● **Source information**:
-- ==== Sys2Proof/Tests/Slice0.lean ====
section
/-! SUPPORT. The model's own tests. Every expected value is copied from the spec: the words from 30_encoding.md R82 and
R83, the vectors from 95_test_vectors.md (named in each docstring). The witnesses at the end show, for each statement
with hypotheses, concrete inputs that meet them. -/

namespace Sys2Proof.Tests

open Sys2Proof.Machine

/-- A block with HEAD_CAP = 4 and this zero test, these two representations and this DATA; STATUS is 0. -/
def block (z : SignZeroTest) (d : Word64) (a b : Rep) : State :=
  { State.resetWith ⟨4, z⟩ with data := d, slotA := slotOfRep 4 a, slotB := slotOfRep 4 b }

/-- The representation of 0. -/
def zero : Rep := ⟨0x00000000, []⟩

/-- The block with one access pending. -/
def withAccess (a : HostAccess) (s : State) : State := { s with inputs := [a] }

/-- A property of the state a completed step reaches. -/
def after (o : Host.Outcome State Fault Refusal) (p : State → Bool) : Bool :=
  match o with
  | .next t => p t
  | .fault _ => false
  | .refused _ => false

/-! ### Well-formedness: one ill-formed term for each check -/

theorem test_params_headCap_too_small : ¬ Params.WellFormed ⟨1, .full⟩ := by decide
theorem test_params_headCap_too_big : ¬ Params.WellFormed ⟨13, .coded⟩ := by decide
theorem test_params_headCap_bounds : Params.WellFormed ⟨2, .full⟩ ∧ Params.WellFormed ⟨12, .coded⟩ := by decide
theorem test_params_default : Params.WellFormed Params.default := by decide
theorem test_instr_wellFormed : Instr.wellFormed (.encI32 .b) = true ∧ Instr.wellFormed .eq = true := by decide

/-! ### Decoding: the words of R82, bit by bit as RSV(27) SLOT(1) OP(4), and as the numbers the spec prints -/

theorem test_decode_encI32 :
    decodeWord 0b00000000000000000000000000000001#32 = .command (.encI32 .a) ∧
    decodeWord 0x00000011#32 = .command (.encI32 .b) := by decide
theorem test_decode_encU32 :
    decodeWord 0b00000000000000000000000000000010#32 = .command (.encU32 .a) ∧
    decodeWord 0x00000012#32 = .command (.encU32 .b) := by decide
theorem test_decode_encI64 :
    decodeWord 0x00000003#32 = .command (.encI64 .a) ∧
    decodeWord 0b00000000000000000000000000010011#32 = .command (.encI64 .b) := by decide
theorem test_decode_encU64 :
    decodeWord 0x00000004#32 = .command (.encU64 .a) ∧
    decodeWord 0b00000000000000000000000000010100#32 = .command (.encU64 .b) := by decide
theorem test_decode_decI32 :
    decodeWord 0b00000000000000000000000000000101#32 = .command (.decI32 .a) ∧
    decodeWord 0x00000015#32 = .command (.decI32 .b) := by decide
theorem test_decode_decU32 :
    decodeWord 0x00000006#32 = .command (.decU32 .a) ∧
    decodeWord 0b00000000000000000000000000010110#32 = .command (.decU32 .b) := by decide
theorem test_decode_decI64 :
    decodeWord 0b00000000000000000000000000000111#32 = .command (.decI64 .a) ∧
    decodeWord 0x00000017#32 = .command (.decI64 .b) := by decide
theorem test_decode_decU64 :
    decodeWord 0x00000008#32 = .command (.decU64 .a) ∧
    decodeWord 0b00000000000000000000000000011000#32 = .command (.decU64 .b) := by decide
theorem test_decode_sgn :
    decodeWord 0b00000000000000000000000000001001#32 = .command (.sgn .a) ∧
    decodeWord 0x00000019#32 = .command (.sgn .b) := by decide
theorem test_decode_eq :
    decodeWord 0b00000000000000000000000000001010#32 = .command .eq ∧
    decodeTableWord 32 0x0000000A = some .eq := by decide

/-- Table 2.6 of 95_test_vectors.md: the nine illegal words. -/
theorem test_decode_illegal :
    decodeWord 0x00000000#32 = .reject .reservedOpcode ∧ decodeWord 0x0000000B#32 = .reject .reservedOpcode ∧
    decodeWord 0x0000000F#32 = .reject .reservedOpcode ∧ decodeWord 0x0000001A#32 = .reject .eqSlotB ∧
    decodeWord 0x0000001B#32 = .reject .reservedOpcode ∧ decodeWord 0x00000020#32 = .reject .reservedBits ∧
    decodeWord 0x00000021#32 = .reject .reservedBits ∧ decodeWord 0x80000001#32 = .reject .reservedBits ∧
    decodeWord 0xFFFFFFFF#32 = .reject .reservedBits := by decide

theorem test_decode_bytes : decodeBytes [0x13, 0x00, 0x00, 0x00] = .command (.encI64 .b) ∧
    decodeBytes [0x13, 0x00, 0x00] = .reject .notOneWord := by decide

/-! ### One step of each command -/

/-- ENC_I32 vectors: INT32_MIN, and DATA_HI ignored. -/
theorem test_encI32_min : after (exec (.encI32 .a) (block .full 0x0000000080000000 zero ⟨5, [6, 7]⟩))
    (fun t => decide (t.slotA = ⟨0x80000000, 1, [1, 0, 0, 0]⟩ ∧ t.slotB = ⟨5, 2, [6, 7, 0, 0]⟩)) = true := by decide
theorem test_encI32_negative : after (exec (.encI32 .b) (block .full 0xDEADBEEFFFFFCFC7 zero zero))
    (fun t => decide (t.slotB = ⟨0x80003039, 0, [0, 0, 0, 0]⟩)) = true := by decide

/-- ENC_U32 vectors. -/
theorem test_encU32_max : after (exec (.encU32 .a) (block .full 0x00000000FFFFFFFF zero zero))
    (fun t => decide (t.slotA = ⟨0x7FFFFFFF, 1, [1, 0, 0, 0]⟩)) = true := by decide
theorem test_encU32_ignores_high : after (exec (.encU32 .b) (block .full 0xFFFFFFFF00000007 zero ⟨1, [2]⟩))
    (fun t => decide (t.slotB = ⟨0x00000007, 0, [0, 0, 0, 0]⟩)) = true := by decide

/-- ENC_I64 vectors: INT64_MIN, and a head word with bit 31 set. -/
theorem test_encI64_min : after (exec (.encI64 .b) (block .full 0x8000000000000000 zero ⟨9, [1, 2, 3]⟩))
    (fun t => decide (t.slotB = ⟨0x80000000, 2, [1, 0, 0, 0]⟩)) = true := by decide
theorem test_encI64_head_bit31 : after (exec (.encI64 .a) (block .full 0x8000000000000001 zero zero))
    (fun t => decide (t.slotA = ⟨0xFFFFFFFF, 1, [0xFFFFFFFF, 0, 0, 0]⟩)) = true := by decide

/-- ENC_U64 vectors. -/
theorem test_encU64_max : after (exec (.encU64 .a) (block .full 0xFFFFFFFFFFFFFFFF zero zero))
    (fun t => decide (t.slotA = ⟨0x7FFFFFFF, 2, [1, 0xFFFFFFFF, 0, 0]⟩)) = true := by decide
theorem test_encU64_pattern : after (exec (.encU64 .b) (block .full 0x123456789ABCDEF0 zero zero))
    (fun t => decide (t.slotB = ⟨0x1ABCDEF0, 1, [0x2468ACF1, 0, 0, 0]⟩)) = true := by decide

/-- DEC_I32: table 2.4 rows 7 and 8. -/
theorem test_decI32_min : after (exec (.decI32 .a) (block .full 7 ⟨0x80000000, [1]⟩ zero))
    (fun t => decide (t.data = 0xFFFFFFFF80000000 ∧ t.status.toWord = 0)) = true := by decide
theorem test_decI32_overflow : after (exec (.decI32 .b) (block .full 7 zero ⟨0x00000000, [1]⟩))
    (fun t => decide (t.data = 7 ∧ t.status.toWord = 1)) = true := by decide

/-- DEC_U32: table 2.4 rows 9 and 28 (CODED). -/
theorem test_decU32_max : after (exec (.decU32 .a) (block .full 7 ⟨0x7FFFFFFF, [1]⟩ zero))
    (fun t => decide (t.data = 0x00000000FFFFFFFF)) = true := by decide
theorem test_decU32_coded_zero : after (exec (.decU32 .a) (block .coded 0x12345678 ⟨0x80000000, [0]⟩ zero))
    (fun t => decide (t.data = 0x12345678 ∧ t.status.toWord = 3)) = true := by decide

/-- DEC_I64: table 2.4 rows 17 and 23. -/
theorem test_decI64_min : after (exec (.decI64 .b) (block .full 7 zero ⟨0x80000000, [1, 0]⟩))
    (fun t => decide (t.data = 0x8000000000000000 ∧ t.status.toWord = 0)) = true := by decide
theorem test_decI64_leading_zero : after (exec (.decI64 .a) (block .full 7 ⟨0x00000000, [0, 5]⟩ zero))
    (fun t => decide (t.data = 7 ∧ t.status.toWord = 1)) = true := by decide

● **Exercise description**: All lines in the entries above that include "decodeBytes" should be found and copied.

● **Answer space**:
theorem test_decode_bytes : decodeBytes [0x13, 0x00, 0x00, 0x00] = .command (.encI64 .b) ∧
    decodeBytes [0x13, 0x00, 0x00] = .reject .notOneWord := by decide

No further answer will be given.